[Exercise directions]: From the line with "else .next s" through the line with "let c := (st.t + 4096 - st.u) % 4096", inclusive, return each line of the data below exactly and leave the rest out.

[Saved data entries]:
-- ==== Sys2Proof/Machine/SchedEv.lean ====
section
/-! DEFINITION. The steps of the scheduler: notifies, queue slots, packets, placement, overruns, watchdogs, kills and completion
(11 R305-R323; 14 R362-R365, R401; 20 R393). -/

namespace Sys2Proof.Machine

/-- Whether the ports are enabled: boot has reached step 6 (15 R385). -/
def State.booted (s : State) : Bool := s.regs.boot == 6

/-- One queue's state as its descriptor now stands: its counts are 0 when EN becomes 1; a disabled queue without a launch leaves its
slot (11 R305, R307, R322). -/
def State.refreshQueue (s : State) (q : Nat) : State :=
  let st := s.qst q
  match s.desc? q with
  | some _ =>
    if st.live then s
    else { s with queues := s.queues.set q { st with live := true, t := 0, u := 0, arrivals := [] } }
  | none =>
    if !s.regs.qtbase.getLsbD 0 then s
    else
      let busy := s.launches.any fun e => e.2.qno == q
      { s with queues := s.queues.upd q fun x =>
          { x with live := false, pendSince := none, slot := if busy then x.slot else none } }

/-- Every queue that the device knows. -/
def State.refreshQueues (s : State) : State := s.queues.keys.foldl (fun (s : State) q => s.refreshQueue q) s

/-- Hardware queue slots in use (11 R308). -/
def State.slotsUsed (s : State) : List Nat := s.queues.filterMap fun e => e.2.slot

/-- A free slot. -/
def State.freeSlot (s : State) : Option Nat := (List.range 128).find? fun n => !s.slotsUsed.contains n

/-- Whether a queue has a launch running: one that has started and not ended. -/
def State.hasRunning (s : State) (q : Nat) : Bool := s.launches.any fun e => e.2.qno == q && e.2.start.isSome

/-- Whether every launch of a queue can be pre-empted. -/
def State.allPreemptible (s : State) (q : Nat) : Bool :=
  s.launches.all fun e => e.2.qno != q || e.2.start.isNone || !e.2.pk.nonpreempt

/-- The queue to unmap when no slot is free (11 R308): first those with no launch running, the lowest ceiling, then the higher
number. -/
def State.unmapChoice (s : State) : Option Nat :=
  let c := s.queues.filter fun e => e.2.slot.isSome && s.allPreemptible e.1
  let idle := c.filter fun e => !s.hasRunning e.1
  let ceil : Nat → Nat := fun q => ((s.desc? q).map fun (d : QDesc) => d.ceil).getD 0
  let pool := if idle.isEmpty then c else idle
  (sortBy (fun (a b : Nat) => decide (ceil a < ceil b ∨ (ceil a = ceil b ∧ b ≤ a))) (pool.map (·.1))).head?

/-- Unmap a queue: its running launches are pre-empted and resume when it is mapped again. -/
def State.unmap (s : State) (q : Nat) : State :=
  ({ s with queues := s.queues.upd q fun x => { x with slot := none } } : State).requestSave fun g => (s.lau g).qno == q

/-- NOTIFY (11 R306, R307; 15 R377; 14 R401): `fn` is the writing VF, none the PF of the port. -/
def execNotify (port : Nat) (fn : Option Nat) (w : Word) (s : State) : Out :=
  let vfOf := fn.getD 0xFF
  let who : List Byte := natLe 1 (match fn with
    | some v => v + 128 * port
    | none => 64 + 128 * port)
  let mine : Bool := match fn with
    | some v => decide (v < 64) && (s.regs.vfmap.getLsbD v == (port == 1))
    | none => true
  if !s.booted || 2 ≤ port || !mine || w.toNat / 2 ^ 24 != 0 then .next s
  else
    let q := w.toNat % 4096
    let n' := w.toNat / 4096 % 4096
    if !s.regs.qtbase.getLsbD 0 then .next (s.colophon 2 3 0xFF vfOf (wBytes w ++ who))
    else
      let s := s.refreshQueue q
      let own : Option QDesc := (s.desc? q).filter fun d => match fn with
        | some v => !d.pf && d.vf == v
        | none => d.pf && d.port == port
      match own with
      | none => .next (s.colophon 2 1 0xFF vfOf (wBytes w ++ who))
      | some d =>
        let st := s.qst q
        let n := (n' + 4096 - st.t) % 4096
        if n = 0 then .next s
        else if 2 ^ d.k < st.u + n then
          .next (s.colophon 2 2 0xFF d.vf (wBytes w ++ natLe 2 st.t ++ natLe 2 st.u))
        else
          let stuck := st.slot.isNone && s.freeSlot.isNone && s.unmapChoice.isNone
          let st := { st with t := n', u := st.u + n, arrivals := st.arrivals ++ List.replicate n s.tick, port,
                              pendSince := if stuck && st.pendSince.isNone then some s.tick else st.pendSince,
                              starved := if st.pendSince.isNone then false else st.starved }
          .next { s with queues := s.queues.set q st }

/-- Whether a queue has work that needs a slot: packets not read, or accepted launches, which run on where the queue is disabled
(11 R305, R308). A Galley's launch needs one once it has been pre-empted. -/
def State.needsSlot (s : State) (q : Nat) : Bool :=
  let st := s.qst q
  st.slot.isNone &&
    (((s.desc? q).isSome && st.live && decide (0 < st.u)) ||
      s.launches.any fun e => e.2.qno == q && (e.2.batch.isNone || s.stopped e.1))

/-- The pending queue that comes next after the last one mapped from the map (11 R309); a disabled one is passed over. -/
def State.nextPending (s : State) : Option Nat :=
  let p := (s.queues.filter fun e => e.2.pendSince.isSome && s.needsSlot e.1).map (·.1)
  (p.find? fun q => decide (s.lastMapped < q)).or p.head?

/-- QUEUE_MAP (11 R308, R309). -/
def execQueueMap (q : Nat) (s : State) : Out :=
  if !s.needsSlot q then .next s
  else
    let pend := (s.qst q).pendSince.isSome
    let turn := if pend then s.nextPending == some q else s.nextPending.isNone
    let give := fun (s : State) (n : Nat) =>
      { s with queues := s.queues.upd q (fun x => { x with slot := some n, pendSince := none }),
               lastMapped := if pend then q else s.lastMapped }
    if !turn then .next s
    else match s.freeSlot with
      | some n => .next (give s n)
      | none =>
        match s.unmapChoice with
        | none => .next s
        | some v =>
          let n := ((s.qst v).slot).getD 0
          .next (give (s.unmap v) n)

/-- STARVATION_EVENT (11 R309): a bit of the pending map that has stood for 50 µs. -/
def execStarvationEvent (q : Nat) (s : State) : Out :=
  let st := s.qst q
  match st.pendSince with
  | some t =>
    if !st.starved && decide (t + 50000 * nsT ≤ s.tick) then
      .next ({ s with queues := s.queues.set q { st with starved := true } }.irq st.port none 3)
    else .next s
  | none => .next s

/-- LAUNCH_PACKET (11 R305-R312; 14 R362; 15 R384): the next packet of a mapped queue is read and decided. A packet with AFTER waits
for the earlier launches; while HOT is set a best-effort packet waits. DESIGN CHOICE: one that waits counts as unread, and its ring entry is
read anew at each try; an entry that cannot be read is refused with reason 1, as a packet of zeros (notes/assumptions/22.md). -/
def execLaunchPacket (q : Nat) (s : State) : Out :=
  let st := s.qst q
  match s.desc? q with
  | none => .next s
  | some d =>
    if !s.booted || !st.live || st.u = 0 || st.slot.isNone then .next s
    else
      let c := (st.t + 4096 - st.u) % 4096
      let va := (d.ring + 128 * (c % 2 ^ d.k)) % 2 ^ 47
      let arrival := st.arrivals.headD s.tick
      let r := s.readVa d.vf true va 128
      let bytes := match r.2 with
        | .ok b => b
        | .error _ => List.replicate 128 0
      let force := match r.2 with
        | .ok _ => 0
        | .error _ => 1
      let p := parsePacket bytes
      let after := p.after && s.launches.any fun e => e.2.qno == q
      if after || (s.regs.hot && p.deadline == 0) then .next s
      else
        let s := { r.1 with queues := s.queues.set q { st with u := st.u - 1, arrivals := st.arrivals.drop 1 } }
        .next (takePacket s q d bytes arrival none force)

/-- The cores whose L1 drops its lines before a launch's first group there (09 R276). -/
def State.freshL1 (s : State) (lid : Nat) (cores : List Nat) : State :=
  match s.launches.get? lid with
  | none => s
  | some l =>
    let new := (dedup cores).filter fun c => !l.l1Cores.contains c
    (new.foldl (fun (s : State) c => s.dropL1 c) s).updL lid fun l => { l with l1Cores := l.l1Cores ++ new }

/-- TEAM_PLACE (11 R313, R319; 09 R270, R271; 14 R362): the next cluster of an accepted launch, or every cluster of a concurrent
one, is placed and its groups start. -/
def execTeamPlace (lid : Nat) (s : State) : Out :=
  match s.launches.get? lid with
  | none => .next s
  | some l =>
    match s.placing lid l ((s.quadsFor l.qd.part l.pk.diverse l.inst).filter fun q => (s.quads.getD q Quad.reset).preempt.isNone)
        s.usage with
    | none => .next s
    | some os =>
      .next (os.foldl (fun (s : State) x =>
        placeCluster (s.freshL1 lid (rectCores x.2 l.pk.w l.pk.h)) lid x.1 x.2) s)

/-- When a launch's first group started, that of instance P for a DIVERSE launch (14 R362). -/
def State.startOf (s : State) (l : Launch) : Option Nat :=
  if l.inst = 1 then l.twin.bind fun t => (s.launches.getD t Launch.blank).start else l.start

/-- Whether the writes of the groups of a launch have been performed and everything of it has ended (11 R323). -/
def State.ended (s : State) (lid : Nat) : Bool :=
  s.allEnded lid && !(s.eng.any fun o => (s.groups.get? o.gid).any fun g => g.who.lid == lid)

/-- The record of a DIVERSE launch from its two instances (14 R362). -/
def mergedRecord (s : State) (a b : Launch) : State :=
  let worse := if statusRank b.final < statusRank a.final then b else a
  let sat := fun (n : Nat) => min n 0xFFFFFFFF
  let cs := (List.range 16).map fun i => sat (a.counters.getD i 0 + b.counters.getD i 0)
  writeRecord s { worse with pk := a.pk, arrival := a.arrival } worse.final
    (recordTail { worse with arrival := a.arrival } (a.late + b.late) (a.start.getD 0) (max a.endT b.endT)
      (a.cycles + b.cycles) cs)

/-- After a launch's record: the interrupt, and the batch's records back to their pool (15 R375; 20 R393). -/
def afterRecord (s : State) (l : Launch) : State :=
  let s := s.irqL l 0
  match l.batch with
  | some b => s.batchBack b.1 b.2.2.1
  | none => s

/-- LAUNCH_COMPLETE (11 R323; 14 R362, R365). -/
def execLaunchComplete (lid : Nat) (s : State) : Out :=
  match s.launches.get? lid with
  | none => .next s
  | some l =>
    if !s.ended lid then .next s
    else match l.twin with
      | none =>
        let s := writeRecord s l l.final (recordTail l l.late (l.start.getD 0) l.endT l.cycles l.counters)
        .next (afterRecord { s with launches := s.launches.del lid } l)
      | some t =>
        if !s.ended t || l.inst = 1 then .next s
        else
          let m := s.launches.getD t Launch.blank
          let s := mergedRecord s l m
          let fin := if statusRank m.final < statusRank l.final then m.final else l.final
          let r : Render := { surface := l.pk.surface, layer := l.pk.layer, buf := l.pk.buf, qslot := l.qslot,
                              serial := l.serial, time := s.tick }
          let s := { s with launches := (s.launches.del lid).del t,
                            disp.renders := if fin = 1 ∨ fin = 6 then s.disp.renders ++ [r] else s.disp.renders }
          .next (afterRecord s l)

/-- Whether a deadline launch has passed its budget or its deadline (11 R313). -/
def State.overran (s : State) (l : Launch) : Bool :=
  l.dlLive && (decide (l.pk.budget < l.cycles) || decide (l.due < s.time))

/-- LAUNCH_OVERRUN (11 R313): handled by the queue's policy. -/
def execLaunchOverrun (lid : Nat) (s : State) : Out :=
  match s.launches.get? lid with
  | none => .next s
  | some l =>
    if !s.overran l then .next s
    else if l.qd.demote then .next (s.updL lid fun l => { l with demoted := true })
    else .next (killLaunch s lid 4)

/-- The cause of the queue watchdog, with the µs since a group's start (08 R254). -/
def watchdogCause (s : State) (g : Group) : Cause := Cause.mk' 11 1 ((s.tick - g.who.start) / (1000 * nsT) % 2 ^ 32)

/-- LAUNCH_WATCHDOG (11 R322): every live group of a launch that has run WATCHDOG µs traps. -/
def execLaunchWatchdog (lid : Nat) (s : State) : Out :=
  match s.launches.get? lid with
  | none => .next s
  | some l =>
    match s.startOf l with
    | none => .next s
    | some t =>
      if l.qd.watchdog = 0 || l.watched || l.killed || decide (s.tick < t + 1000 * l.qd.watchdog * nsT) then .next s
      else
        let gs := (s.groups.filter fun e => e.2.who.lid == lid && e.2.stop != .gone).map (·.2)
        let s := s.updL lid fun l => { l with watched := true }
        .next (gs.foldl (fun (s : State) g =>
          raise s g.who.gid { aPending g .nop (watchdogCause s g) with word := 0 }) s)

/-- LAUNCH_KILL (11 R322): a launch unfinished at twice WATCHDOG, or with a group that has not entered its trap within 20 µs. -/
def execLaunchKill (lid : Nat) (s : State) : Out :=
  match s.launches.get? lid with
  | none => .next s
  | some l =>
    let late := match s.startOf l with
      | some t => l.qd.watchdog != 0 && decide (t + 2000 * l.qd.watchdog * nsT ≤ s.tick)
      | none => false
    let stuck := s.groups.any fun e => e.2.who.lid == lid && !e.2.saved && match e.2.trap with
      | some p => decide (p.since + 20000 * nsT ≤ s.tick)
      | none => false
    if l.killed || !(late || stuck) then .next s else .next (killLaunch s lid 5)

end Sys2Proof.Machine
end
...
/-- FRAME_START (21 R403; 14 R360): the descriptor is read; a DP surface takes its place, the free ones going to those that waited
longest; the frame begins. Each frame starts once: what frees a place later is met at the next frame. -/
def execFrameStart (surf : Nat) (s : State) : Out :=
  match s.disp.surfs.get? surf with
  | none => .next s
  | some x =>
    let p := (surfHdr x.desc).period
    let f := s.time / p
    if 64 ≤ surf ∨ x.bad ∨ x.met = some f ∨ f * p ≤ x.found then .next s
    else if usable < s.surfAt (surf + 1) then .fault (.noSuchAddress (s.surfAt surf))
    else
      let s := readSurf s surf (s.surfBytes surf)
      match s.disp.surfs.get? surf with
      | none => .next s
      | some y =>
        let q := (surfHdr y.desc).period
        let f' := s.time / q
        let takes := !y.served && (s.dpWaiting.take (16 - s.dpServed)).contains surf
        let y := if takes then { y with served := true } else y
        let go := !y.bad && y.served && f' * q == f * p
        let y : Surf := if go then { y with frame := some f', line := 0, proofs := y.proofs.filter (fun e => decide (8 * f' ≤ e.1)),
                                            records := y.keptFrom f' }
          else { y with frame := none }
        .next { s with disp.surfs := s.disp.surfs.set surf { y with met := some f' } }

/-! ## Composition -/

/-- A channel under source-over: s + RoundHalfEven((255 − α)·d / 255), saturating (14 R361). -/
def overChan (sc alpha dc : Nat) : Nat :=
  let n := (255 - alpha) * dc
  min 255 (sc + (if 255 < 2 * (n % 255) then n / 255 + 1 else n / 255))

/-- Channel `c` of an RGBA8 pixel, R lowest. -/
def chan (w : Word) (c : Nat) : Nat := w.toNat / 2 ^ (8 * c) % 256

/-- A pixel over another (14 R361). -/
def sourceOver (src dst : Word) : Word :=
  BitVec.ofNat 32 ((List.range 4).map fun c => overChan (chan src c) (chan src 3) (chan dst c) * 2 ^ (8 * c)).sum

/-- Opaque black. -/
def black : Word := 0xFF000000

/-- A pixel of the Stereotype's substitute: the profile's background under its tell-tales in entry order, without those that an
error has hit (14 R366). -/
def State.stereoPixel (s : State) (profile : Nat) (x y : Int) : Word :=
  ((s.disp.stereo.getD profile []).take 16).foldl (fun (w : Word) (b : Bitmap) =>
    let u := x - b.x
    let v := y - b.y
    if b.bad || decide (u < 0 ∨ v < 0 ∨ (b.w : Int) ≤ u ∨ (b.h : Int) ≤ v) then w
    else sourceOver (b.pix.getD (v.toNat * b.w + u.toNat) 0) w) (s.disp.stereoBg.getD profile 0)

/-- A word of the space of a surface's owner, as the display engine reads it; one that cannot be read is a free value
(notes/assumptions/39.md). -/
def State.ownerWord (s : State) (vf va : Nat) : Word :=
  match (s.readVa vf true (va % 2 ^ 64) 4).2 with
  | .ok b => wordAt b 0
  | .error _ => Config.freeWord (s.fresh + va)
* * *
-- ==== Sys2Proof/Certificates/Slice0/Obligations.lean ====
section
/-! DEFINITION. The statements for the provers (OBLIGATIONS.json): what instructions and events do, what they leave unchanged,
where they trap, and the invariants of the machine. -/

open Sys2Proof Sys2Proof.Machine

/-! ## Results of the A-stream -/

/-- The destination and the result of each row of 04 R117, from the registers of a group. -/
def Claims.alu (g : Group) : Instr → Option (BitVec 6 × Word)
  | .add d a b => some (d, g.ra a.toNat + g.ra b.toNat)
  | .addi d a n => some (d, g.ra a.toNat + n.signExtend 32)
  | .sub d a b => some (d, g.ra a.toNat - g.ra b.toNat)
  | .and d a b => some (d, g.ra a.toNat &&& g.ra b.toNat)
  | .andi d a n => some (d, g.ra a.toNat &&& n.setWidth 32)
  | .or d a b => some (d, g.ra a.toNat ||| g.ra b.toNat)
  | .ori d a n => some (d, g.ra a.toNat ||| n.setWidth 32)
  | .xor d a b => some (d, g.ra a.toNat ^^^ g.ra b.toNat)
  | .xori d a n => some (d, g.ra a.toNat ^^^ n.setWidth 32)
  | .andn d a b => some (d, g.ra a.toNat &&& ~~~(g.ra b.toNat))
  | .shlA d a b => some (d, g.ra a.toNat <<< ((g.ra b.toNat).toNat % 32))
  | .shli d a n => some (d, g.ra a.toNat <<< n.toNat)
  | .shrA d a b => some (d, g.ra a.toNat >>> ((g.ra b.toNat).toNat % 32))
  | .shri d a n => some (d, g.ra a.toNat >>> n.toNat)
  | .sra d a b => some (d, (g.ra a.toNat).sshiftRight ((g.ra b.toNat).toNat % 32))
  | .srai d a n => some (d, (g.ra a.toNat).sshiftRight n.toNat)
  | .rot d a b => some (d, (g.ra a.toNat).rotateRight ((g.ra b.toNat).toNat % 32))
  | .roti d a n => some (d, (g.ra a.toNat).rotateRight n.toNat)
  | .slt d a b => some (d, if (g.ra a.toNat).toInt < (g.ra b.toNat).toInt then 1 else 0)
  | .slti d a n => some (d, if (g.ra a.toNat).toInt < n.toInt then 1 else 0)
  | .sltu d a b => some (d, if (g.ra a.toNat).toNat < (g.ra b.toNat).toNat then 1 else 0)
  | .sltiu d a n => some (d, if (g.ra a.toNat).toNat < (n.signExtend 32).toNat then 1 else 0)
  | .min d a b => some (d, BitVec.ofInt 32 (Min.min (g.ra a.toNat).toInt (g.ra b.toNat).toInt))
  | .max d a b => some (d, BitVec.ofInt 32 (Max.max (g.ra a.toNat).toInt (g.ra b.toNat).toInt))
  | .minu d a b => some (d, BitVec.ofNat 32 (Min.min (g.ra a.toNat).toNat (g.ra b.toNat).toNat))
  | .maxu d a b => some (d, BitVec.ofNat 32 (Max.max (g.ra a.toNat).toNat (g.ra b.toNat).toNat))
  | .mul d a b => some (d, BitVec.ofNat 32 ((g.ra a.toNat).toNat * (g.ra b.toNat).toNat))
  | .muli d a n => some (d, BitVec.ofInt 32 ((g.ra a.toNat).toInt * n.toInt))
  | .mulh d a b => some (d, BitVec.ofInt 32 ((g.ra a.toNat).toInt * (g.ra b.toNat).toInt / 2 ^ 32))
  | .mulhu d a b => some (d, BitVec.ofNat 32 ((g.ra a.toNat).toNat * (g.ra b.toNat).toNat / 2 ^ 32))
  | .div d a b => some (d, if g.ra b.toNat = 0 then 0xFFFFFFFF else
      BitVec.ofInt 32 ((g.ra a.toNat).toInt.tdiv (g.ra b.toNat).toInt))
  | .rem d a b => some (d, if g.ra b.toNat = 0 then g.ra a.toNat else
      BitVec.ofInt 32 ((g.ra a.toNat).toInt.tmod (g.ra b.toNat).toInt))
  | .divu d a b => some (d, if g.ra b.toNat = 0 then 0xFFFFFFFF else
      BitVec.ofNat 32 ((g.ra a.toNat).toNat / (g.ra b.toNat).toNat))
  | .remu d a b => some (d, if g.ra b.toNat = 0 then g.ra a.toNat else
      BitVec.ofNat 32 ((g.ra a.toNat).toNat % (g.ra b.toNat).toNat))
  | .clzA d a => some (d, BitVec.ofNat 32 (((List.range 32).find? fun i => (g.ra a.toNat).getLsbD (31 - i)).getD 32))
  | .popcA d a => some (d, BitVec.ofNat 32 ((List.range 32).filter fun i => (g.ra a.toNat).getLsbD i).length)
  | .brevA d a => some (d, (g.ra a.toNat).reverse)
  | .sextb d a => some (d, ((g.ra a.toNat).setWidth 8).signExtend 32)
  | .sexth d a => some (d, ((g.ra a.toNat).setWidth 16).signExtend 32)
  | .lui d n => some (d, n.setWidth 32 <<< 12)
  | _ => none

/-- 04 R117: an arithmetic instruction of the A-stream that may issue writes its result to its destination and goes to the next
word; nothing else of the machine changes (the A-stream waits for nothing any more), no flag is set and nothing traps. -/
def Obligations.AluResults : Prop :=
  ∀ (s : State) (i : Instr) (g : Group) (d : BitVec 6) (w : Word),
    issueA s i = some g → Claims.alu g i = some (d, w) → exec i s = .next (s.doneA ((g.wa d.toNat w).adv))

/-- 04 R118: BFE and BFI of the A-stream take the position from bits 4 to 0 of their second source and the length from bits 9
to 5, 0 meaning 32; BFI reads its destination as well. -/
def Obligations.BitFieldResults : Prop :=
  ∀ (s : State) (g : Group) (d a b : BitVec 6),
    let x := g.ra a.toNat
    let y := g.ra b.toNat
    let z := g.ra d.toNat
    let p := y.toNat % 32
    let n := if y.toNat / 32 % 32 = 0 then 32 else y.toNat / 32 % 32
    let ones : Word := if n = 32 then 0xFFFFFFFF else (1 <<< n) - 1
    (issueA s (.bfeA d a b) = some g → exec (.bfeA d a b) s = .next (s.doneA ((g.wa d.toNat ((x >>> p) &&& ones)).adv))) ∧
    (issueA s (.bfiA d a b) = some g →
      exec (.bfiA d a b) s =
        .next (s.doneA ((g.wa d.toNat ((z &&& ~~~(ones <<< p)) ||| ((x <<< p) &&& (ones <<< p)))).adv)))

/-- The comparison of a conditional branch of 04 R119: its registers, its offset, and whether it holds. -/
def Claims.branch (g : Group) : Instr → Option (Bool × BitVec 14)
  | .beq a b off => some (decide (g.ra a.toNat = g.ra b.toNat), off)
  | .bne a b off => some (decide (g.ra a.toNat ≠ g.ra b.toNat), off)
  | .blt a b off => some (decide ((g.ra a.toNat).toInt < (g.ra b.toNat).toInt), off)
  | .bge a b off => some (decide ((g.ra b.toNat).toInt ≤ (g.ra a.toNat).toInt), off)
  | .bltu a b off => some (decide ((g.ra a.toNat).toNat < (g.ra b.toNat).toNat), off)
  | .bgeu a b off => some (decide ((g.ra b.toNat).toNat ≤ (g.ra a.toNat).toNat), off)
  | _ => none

[Solution for this problem]:
    else .next s
  | none => .next s

/-- LAUNCH_PACKET (11 R305-R312; 14 R362; 15 R384): the next packet of a mapped queue is read and decided. A packet with AFTER waits
for the earlier launches; while HOT is set a best-effort packet waits. DESIGN CHOICE: one that waits counts as unread, and its ring entry is
read anew at each try; an entry that cannot be read is refused with reason 1, as a packet of zeros (notes/assumptions/22.md). -/
def execLaunchPacket (q : Nat) (s : State) : Out :=
  let st := s.qst q
  match s.desc? q with
  | none => .next s
  | some d =>
    if !s.booted || !st.live || st.u = 0 || st.slot.isNone then .next s
    else
      let c := (st.t + 4096 - st.u) % 4096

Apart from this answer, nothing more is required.